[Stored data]
--*--
-- ==== Sys2Proof/Machine/Assembler.lean ====
section
/-! DEFINITION. The assembler front-end (30_encoding.md section 4; 43_excluded.md): the admission check that turns
source text into instruction records, all or nothing. Where the rules leave the scanning of a line open, see log
entries 14 to 16. -/

namespace Sys2Proof.Machine

/-! ### Defects (R122) -/

/-- The defect kinds (R122). An unsupported instruction says whether its mnemonic is recognised, the one thing the
two messages of R119 distinguish. -/
inductive Defect where
  | syntaxError
  | unknownRegister
  | immediateOutOfRange
  | undefinedLabel
  | duplicateLabel
  | invalidLabelSyntax
  | unsupportedInstruction (recognised : Bool)
  deriving DecidableEq, Repr

/-- What the source supplier yields on a load: its lines, and the identifier a diagnostic names it by (R122, R358; log
entry 12). -/
structure Source where
  identifier : Text
  lines      : List Text
  deriving DecidableEq, Repr

/-- The triple the diagnostic sink receives for one defect: source identifier, line number and message, the message's
text standing as its defect kind, which is what a model compares (R122, R358; 93_implementation_defined.md row 25). -/
structure Diagnostic where
  source : Text
  line   : Nat
  defect : Defect
  deriving DecidableEq, Repr

/-- A checked part of a line: its value, or its defects, each its own (R122). -/
abbrev Checked (α : Type) := Except (List Defect) α

/-- Two parts of one line, checked independently: the defects of both are kept (R122, "never short-circuited"). -/
def bothChecked {α β : Type} (a : Checked α) (b : Checked β) : Checked (α × β) :=
  match a, b with
  | .ok x, .ok y => .ok (x, y)
  | .ok _, .error e => .error e
  | .error d, .ok _ => .error d
  | .error d, .error e => .error (d ++ e)

/-! ### Names (R112, R114, R265) -/

/-- `x0` .. `x31` (R112). -/
def numberedNames : List (Text × RegIdx) :=
  [("x0".toList, 0), ("x1".toList, 1), ("x2".toList, 2), ("x3".toList, 3), ("x4".toList, 4), ("x5".toList, 5), ("x6".toList, 6), ("x7".toList, 7),
   ("x8".toList, 8), ("x9".toList, 9), ("x10".toList, 10), ("x11".toList, 11), ("x12".toList, 12), ("x13".toList, 13), ("x14".toList, 14), ("x15".toList, 15),
   ("x16".toList, 16), ("x17".toList, 17), ("x18".toList, 18), ("x19".toList, 19), ("x20".toList, 20), ("x21".toList, 21), ("x22".toList, 22), ("x23".toList, 23),
   ("x24".toList, 24), ("x25".toList, 25), ("x26".toList, 26), ("x27".toList, 27), ("x28".toList, 28), ("x29".toList, 29), ("x30".toList, 30), ("x31".toList, 31)]
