-- ==== Sys2Proof/Certificates/Slice0/Obligations.lean ====
section
/-! DEFINITION. The statements for the provers. Each formalises rules of spec/ or a consequence of them; none is
about a program. -/

open Sys2Proof Sys2Proof.Machine

/-! ### Integer computational instructions (40_integer.md) -/

/-- R153, R154: the result modulo 2^32 for `add` and `sub`, and nothing else changes. -/
def Obligations.AddAndSubWrapModulo : Prop :=
  ∀ (rd rs1 rs2 : RegIdx) (s : State),
    (∃ t v, exec (.add rd rs1 rs2) s = .next t ∧ WritesRegister s t rd v (s.pc + 4) ∧
      v.toNat = ((s.reg rs1).toNat + (s.reg rs2).toNat) % 2 ^ 32) ∧
    (∃ t v, exec (.sub rd rs1 rs2) s = .next t ∧ WritesRegister s t rd v (s.pc + 4) ∧
      (v.toNat : Int) = ((s.reg rs1).toNat - (s.reg rs2).toNat : Int) % 2 ^ 32) ∧
    Instr.InRow (.add rd rs1 rs2) 0x00000033 0xFE00707F ∧
    Instr.InRow (.sub rd rs1 rs2) 0x40000033 0xFE00707F

/-- R155, R156, R157: `and`, `or`, `xor` bit by bit. -/
def Obligations.LogicalOperationsAreBitwise : Prop :=
  ∀ (rd rs1 rs2 : RegIdx) (s : State),
    (∃ t v, exec (.and rd rs1 rs2) s = .next t ∧ WritesRegister s t rd v (s.pc + 4) ∧
      ∀ k < 32, v.getLsbD k = ((s.reg rs1).getLsbD k && (s.reg rs2).getLsbD k)) ∧
    (∃ t v, exec (.or rd rs1 rs2) s = .next t ∧ WritesRegister s t rd v (s.pc + 4) ∧
      ∀ k < 32, v.getLsbD k = ((s.reg rs1).getLsbD k || (s.reg rs2).getLsbD k)) ∧
    (∃ t v, exec (.xor rd rs1 rs2) s = .next t ∧ WritesRegister s t rd v (s.pc + 4) ∧
      ∀ k < 32, v.getLsbD k = ((s.reg rs1).getLsbD k != (s.reg rs2).getLsbD k)) ∧
    Instr.InRow (.and rd rs1 rs2) 0x00007033 0xFE00707F ∧
    Instr.InRow (.or rd rs1 rs2) 0x00006033 0xFE00707F ∧
    Instr.InRow (.xor rd rs1 rs2) 0x00004033 0xFE00707F

/-- R158, R159, R160: the register shifts by the low 5 bits of `x[rs2]`, as arithmetic on integers. -/
def Obligations.RegisterShiftsUseLowFiveBits : Prop :=
  ∀ (rd rs1 rs2 : RegIdx) (s : State),
    (∃ t v, exec (.sll rd rs1 rs2) s = .next t ∧ WritesRegister s t rd v (s.pc + 4) ∧
      v.toNat = (s.reg rs1).toNat * 2 ^ ((s.reg rs2).toNat % 32) % 2 ^ 32) ∧
    (∃ t v, exec (.srl rd rs1 rs2) s = .next t ∧ WritesRegister s t rd v (s.pc + 4) ∧
      v.toNat = (s.reg rs1).toNat / 2 ^ ((s.reg rs2).toNat % 32)) ∧
    (∃ t v, exec (.sra rd rs1 rs2) s = .next t ∧ WritesRegister s t rd v (s.pc + 4) ∧
      v.toInt = (s.reg rs1).toInt / 2 ^ ((s.reg rs2).toNat % 32)) ∧
    Instr.InRow (.sll rd rs1 rs2) 0x00001033 0xFE00707F ∧
    Instr.InRow (.srl rd rs1 rs2) 0x00005033 0xFE00707F ∧
    Instr.InRow (.sra rd rs1 rs2) 0x40005033 0xFE00707F

/-- R161, R162: `slt` compares signed and `sltu` unsigned integers; `sltu` marks the signed readings unused. -/
def Obligations.RegisterComparesWriteZeroOrOne : Prop :=
  ∀ (rd rs1 rs2 : RegIdx) (s : State),
    (∃ t v, exec (.slt rd rs1 rs2) s = .next t ∧ WritesRegister s t rd v (s.pc + 4) ∧
      v.toNat = if (s.reg rs1).toInt < (s.reg rs2).toInt then 1 else 0) ∧
    (∃ t v, exec (.sltu rd rs1 rs2) s = .next t ∧ WritesRegister s t rd v (s.pc + 4) ∧
      (v.toNat = if (s.reg rs1).toNat < (s.reg rs2).toNat then 1 else 0) ∧
      EffectIs t fun e => e.markers.rs1S = false ∧ e.markers.rs2S = false) ∧
    Instr.InRow (.slt rd rs1 rs2) 0x00002033 0xFE00707F ∧
    Instr.InRow (.sltu rd rs1 rs2) 0x00003033 0xFE00707F

/-- R163: `addi` adds the signed immediate modulo 2^32. -/
def Obligations.AddImmediateWrapsModulo : Prop :=
  ∀ (rd rs1 : RegIdx) (imm : BitVec 12) (s : State),
    (∃ t v, exec (.addi rd rs1 imm) s = .next t ∧ WritesRegister s t rd v (s.pc + 4) ∧
      (v.toNat : Int) = (((s.reg rs1).toNat : Int) + imm.toInt) % 2 ^ 32) ∧
    Instr.InRow (.addi rd rs1 imm) 0x00000013 0x0000707F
--*--
§ **EXERCISE REQUIREMENTS**:
The reply should consist solely of the lines above from the one that has "Instr.InRow (.xor rd" through the one that has "v.toNat = (s.reg rs1).toNat *", reproduced exactly.

§ **TASK RESPONSE**:
    Instr.InRow (.xor rd rs1 rs2) 0x00004033 0xFE00707F

/-- R158, R159, R160: the register shifts by the low 5 bits of `x[rs2]`, as arithmetic on integers. -/
def Obligations.RegisterShiftsUseLowFiveBits : Prop :=
  ∀ (rd rs1 rs2 : RegIdx) (s : State),
    (∃ t v, exec (.sll rd rs1 rs2) s = .next t ∧ WritesRegister s t rd v (s.pc + 4) ∧
      v.toNat = (s.reg rs1).toNat * 2 ^ ((s.reg rs2).toNat % 32) % 2 ^ 32) ∧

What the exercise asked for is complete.